On the experimental side, the technical improvement of diffractometers and of new devices for data collection at low temperature, and the development of powerful programs based on the use of the aspherical atoms formalism, allow to obtain experimental charge densities with a good degree of reliability. Furthermore, the quantum theory of atoms in molecules (QTAIM) [2] applied to experimental and theoretical charge densities permits a quantitative characterization of the chemical bond for many transition metal compounds appeared in the literature.

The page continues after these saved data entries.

-- ==== Sys2Proof/Certificates/Slice0/Obligations.lean ====
section
/-! DEFINITION. The statements for the provers. Each docstring names the rule of spec/ it formalises, and the log entry
of a choice of the model it rests on. -/

open Sys2Proof Sys2Proof.Machine

/-! ### The CRC-8 unit -/

/-- R91: one shift step of the accumulator, with the corner cases of the rule. -/
def Obligations.CrcBitIsOneShiftStep : Prop :=
  (∀ c : Byte, crc8Bit c = if c.getLsbD 7 = true then (c <<< 1) ^^^ 0x31#8 else c <<< 1) ∧
    crc8Bit 0x00#8 = 0x00#8 ∧ crc8Bit 0x80#8 = 0x31#8 ∧ crc8Bit 0xFF#8 = 0xCF#8

/-- R92: initial value 0xFF, then for each of the two bytes, the first first, XOR and eight shift steps; with the
corner cases and the worked example of the rule. -/
def Obligations.Crc8IsSixteenShiftSteps : Prop :=
  (∀ b0 b1 : Byte, crc8 b0 b1 = crc8Bit^[8] (crc8Bit^[8] (0xFF#8 ^^^ b0) ^^^ b1)) ∧
    crc8 0x00#8 0x00#8 = 0x81#8 ∧ crc8 0xFF#8 0x00#8 = 0x00#8 ∧ crc8 0x00#8 0x01#8 = 0xB0#8 ∧
    crc8 0x01#8 0x00#8 = 0x75#8 ∧ crc8 0xBE#8 0xEF#8 = 0x92#8

/-- R94: a triple matches iff its checksum byte is CRC8 of its value bytes, so exactly one byte matches. -/
def Obligations.CrcCheckIsEqualityOfAllEightBits : Prop :=
  (∀ hi lo c : Byte, crcCheck hi lo c = true ↔ crc8 hi lo = c) ∧
    (∀ hi lo : Byte, ∃! c : Byte, crcCheck hi lo c = true) ∧
    crcCheck 0x02#8 0xBC#8 0x9A#8 = true ∧ crcCheck 0x02#8 0xBC#8 0x9B#8 = false

/-- R96(b), (c): the value for the zero input, and every change of one of the sixteen data bits changes the result. -/
def Obligations.Crc8DetectsEverySingleBitFlip : Prop :=
  crc8 0x00#8 0x00#8 = 0x81#8 ∧
    ∀ (b0 b1 : Byte) (i : Nat), i < 8 →
      crc8 (b0 ^^^ (1#8 <<< i)) b1 ≠ crc8 b0 b1 ∧ crc8 b0 (b1 ^^^ (1#8 <<< i)) ≠ crc8 b0 b1

/-- R97(a), (c): a bijection in each operand, and linear over XOR up to the constant. -/
def Obligations.Crc8IsAffineAndBijectiveInEachByte : Prop :=
  (∀ b0 : Byte, Function.Bijective (fun b1 : Byte => crc8 b0 b1)) ∧
    (∀ b1 : Byte, Function.Bijective (fun b0 : Byte => crc8 b0 b1)) ∧
    ∀ a0 a1 d0 d1 : Byte,
      crc8 (a0 ^^^ d0) (a1 ^^^ d1) = crc8 a0 a1 ^^^ crc8 d0 d1 ^^^ crc8 0x00#8 0x00#8

/-- R97(b), (d), (e): every change of two of the sixteen data bits changes the result; the accumulator loop over a
triple that matches ends at zero; distinct inputs can share a checksum. -/
def Obligations.Crc8TwoBitFlipsAndResidue : Prop :=
  (∀ (d : U16) (i j : Nat), i < j → j < 16 →
    crc8 (hiByte (d ^^^ (1#16 <<< i) ^^^ (1#16 <<< j))) (loByte (d ^^^ (1#16 <<< i) ^^^ (1#16 <<< j))) ≠
      crc8 (hiByte d) (loByte d)) ∧
    (∀ hi lo : Byte, crc8Byte (crc8 hi lo) (crc8 hi lo) = 0x00#8) ∧
    crc8 0x80#8 0x00#8 = 0xA2#8 ∧ crc8 0x66#8 0x67#8 = 0xA2#8

/-- D17 and 95_test_vectors 2.1: the bit-serial design equals the fixed XOR network on all inputs. -/
def Obligations.Crc8EqualsItsXorNetwork : Prop := ∀ b0 b1 : Byte, crc8 b0 b1 = crc8Affine b0 b1

/-- R30, R92: the unit started on a triple ends with CRC8 of its bytes in the accumulator, whatever it held before, and
changes nothing else. -/
def Obligations.CrcUnitForgetsItsAccumulator : Prop :=
  ∀ (s : State) (t : Triple), s.runCrc t = { s with work := { s.work with crc := crc8 t.hi t.lo } }

/-! ### Encodings -/

/-- R105: ENCODE is the big-endian image of the table's value, for the six names. -/
def Obligations.EncodeSendsHighByteFirst : Prop :=
  (∀ c : Command,
    encodeCommand c = [BitVec.ofNat 8 ((commandValue c).toNat / 256), BitVec.ofNat 8 ((commandValue c).toNat % 256)]) ∧
    encodeCommand .getStatus = [0xE4#8, 0x88#8] ∧ encodeCommand .startPeriodicMeasuring = [0x21#8, 0xB1#8] ∧
    encodeCommand .readMeasurement = [0xEC#8, 0x05#8] ∧ encodeCommand .stopPeriodicMeasuring = [0x3F#8, 0x86#8] ∧
    encodeCommand .measureSingleShot = [0x21#8, 0x9D#8] ∧ encodeCommand .performSelfTest = [0x36#8, 0x39#8]

/-- R66, R67, R71: decoding the encoding of an instruction gives it back, and the bytes after it. The byte that carries
an OP code is the model's (log 19). -/
def Obligations.DecodeInvertsEncode : Prop :=
  ∀ (i : Instr) (rest : List Byte), i.wf = true → decode i.format (encode i ++ rest) = .instr i rest

/-- R66, R67: nothing but the two bytes of a command decodes to it. For an OP row the statement is the model's choice
(log 19): R71 gives a code of two bits and no byte, and the model rejects a byte in which one of the bits 7..2 is set. -/
def Obligations.DecodeAcceptsOnlyEncodings : Prop :=
  ∀ (f : Format) (bytes rest : List Byte) (i : Instr),
    decode f bytes = .instr i rest → i.format = f ∧ bytes = encode i ++ rest

/-- R75(a), (b), by decision D16: the reserved code and the words that are none of the six commands are rejected by
name. The byte that carries the code is the model's (log 19). -/
def Obligations.ReservedCodeAndUnlistedWordsRejected : Prop :=
  (∀ rest : List Byte, decode .op (0x03#8 :: rest) = .reject .reservedOperation) ∧
    ∀ (w : U16) (rest : List Byte), (∀ c : Command, w ≠ commandValue c) →
      decode .cmd16 (hiByte w :: loByte w :: rest) = .reject (.notACommand w)

/-- Words written out from 30_encoding R67 and R71 decode to the instructions they stand for. The byte that carries an
OP code is the model's (log 19). -/
def Obligations.WordsOfTheTableDecode : Prop :=
  decodeTableWord 8 0b00 = some .opInitialize ∧ decodeTableWord 8 0b10 = some .opReadMeasurement ∧
    decodeTableWord 8 0b11 = none ∧
    decodeTableWord 16 0b1110110000000101 = some .cmdReadMeasurement ∧
    decodeTableWord 16 0b0011111110000110 = some .cmdStopPeriodicMeasuring ∧
    decodeTableWord 16 0b0000010111101100 = none

/-! ### The frame parser -/

/-- R122: a raw value is unsigned and big-endian. -/
def Obligations.RawIsUnsignedBigEndian : Prop :=
  (∀ hi lo : Byte, (raw hi lo).toNat = hi.toNat * 256 + lo.toNat) ∧
    (raw 0x00#8 0x00#8).toNat = 0 ∧ (raw 0xFF#8 0xFF#8).toNat = 65535 ∧ (raw 0x80#8 0x00#8).toNat = 32768 ∧
    (raw 0x02#8 0xBC#8).toNat = 700

/-- R121: the three triples stand at the offsets 0, 3 and 6 of the received bytes, in the order CO2, temperature,
relative humidity. -/
def Obligations.ExtractTakesFixedOffsets : Prop :=
  ∀ (f : Frame) (b0 b1 b2 b3 b4 b5 b6 b7 b8 : Byte) (rest : List Byte),
    (f.fill (b0 :: b1 :: b2 :: b3 :: b4 :: b5 :: b6 :: b7 :: b8 :: rest)).co2 = ⟨b0, b1, b2⟩ ∧
      (f.fill (b0 :: b1 :: b2 :: b3 :: b4 :: b5 :: b6 :: b7 :: b8 :: rest)).temperature = ⟨b3, b4, b5⟩ ∧
      (f.fill (b0 :: b1 :: b2 :: b3 :: b4 :: b5 :: b6 :: b7 :: b8 :: rest)).humidity = ⟨b6, b7, b8⟩

/-- R28, R120: F[i] <- rx[i] for i < min(len(rx), 9), and the other bytes are not written. That they keep what they held
is the model's choice (log 22). -/
def Obligations.FrameFillWritesReceivedBytesOnly : Prop :=
  ∀ (f : Frame) (rx : List Byte) (i : Nat), i < 9 →
    (∀ h : i < rx.length, (f.fill rx).read i = some rx[i]) ∧ (rx.length ≤ i → (f.fill rx).read i = f.read i)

2 Determination and topological analysis of the experimental charge density
In the X-ray analysis of crystal structure, the independent atom model (IAM), where the atom is considered isolated with spherical symmetry, is a rule used. The superposition of spherical free-atom densities, each centered at atomic positions, is called the pro-density. The pro-density describes the major part of the charge density of a molecule (or crystal) and only a relatively small part of the electron density of an atom, located in the valence shell, is involved in chemical interactions. When atoms form chemical bonds, the valence shell expands or contracts with variation of atomic charge and valence density is aspherically deformed. In this case, the spherical core and the valence deformation density of each pseudo (or aspherical) atom p is expressed by a sum of terms defined by Cplm Rp(r) Ylm(θ, φ) (multipole expansion), where Cnlm is a population parameter, Rp(r) is a radial function of Slater type or a fixed linear combination of exponentials and Ylm(θ, φ) is a surface spherical harmonic [3,4].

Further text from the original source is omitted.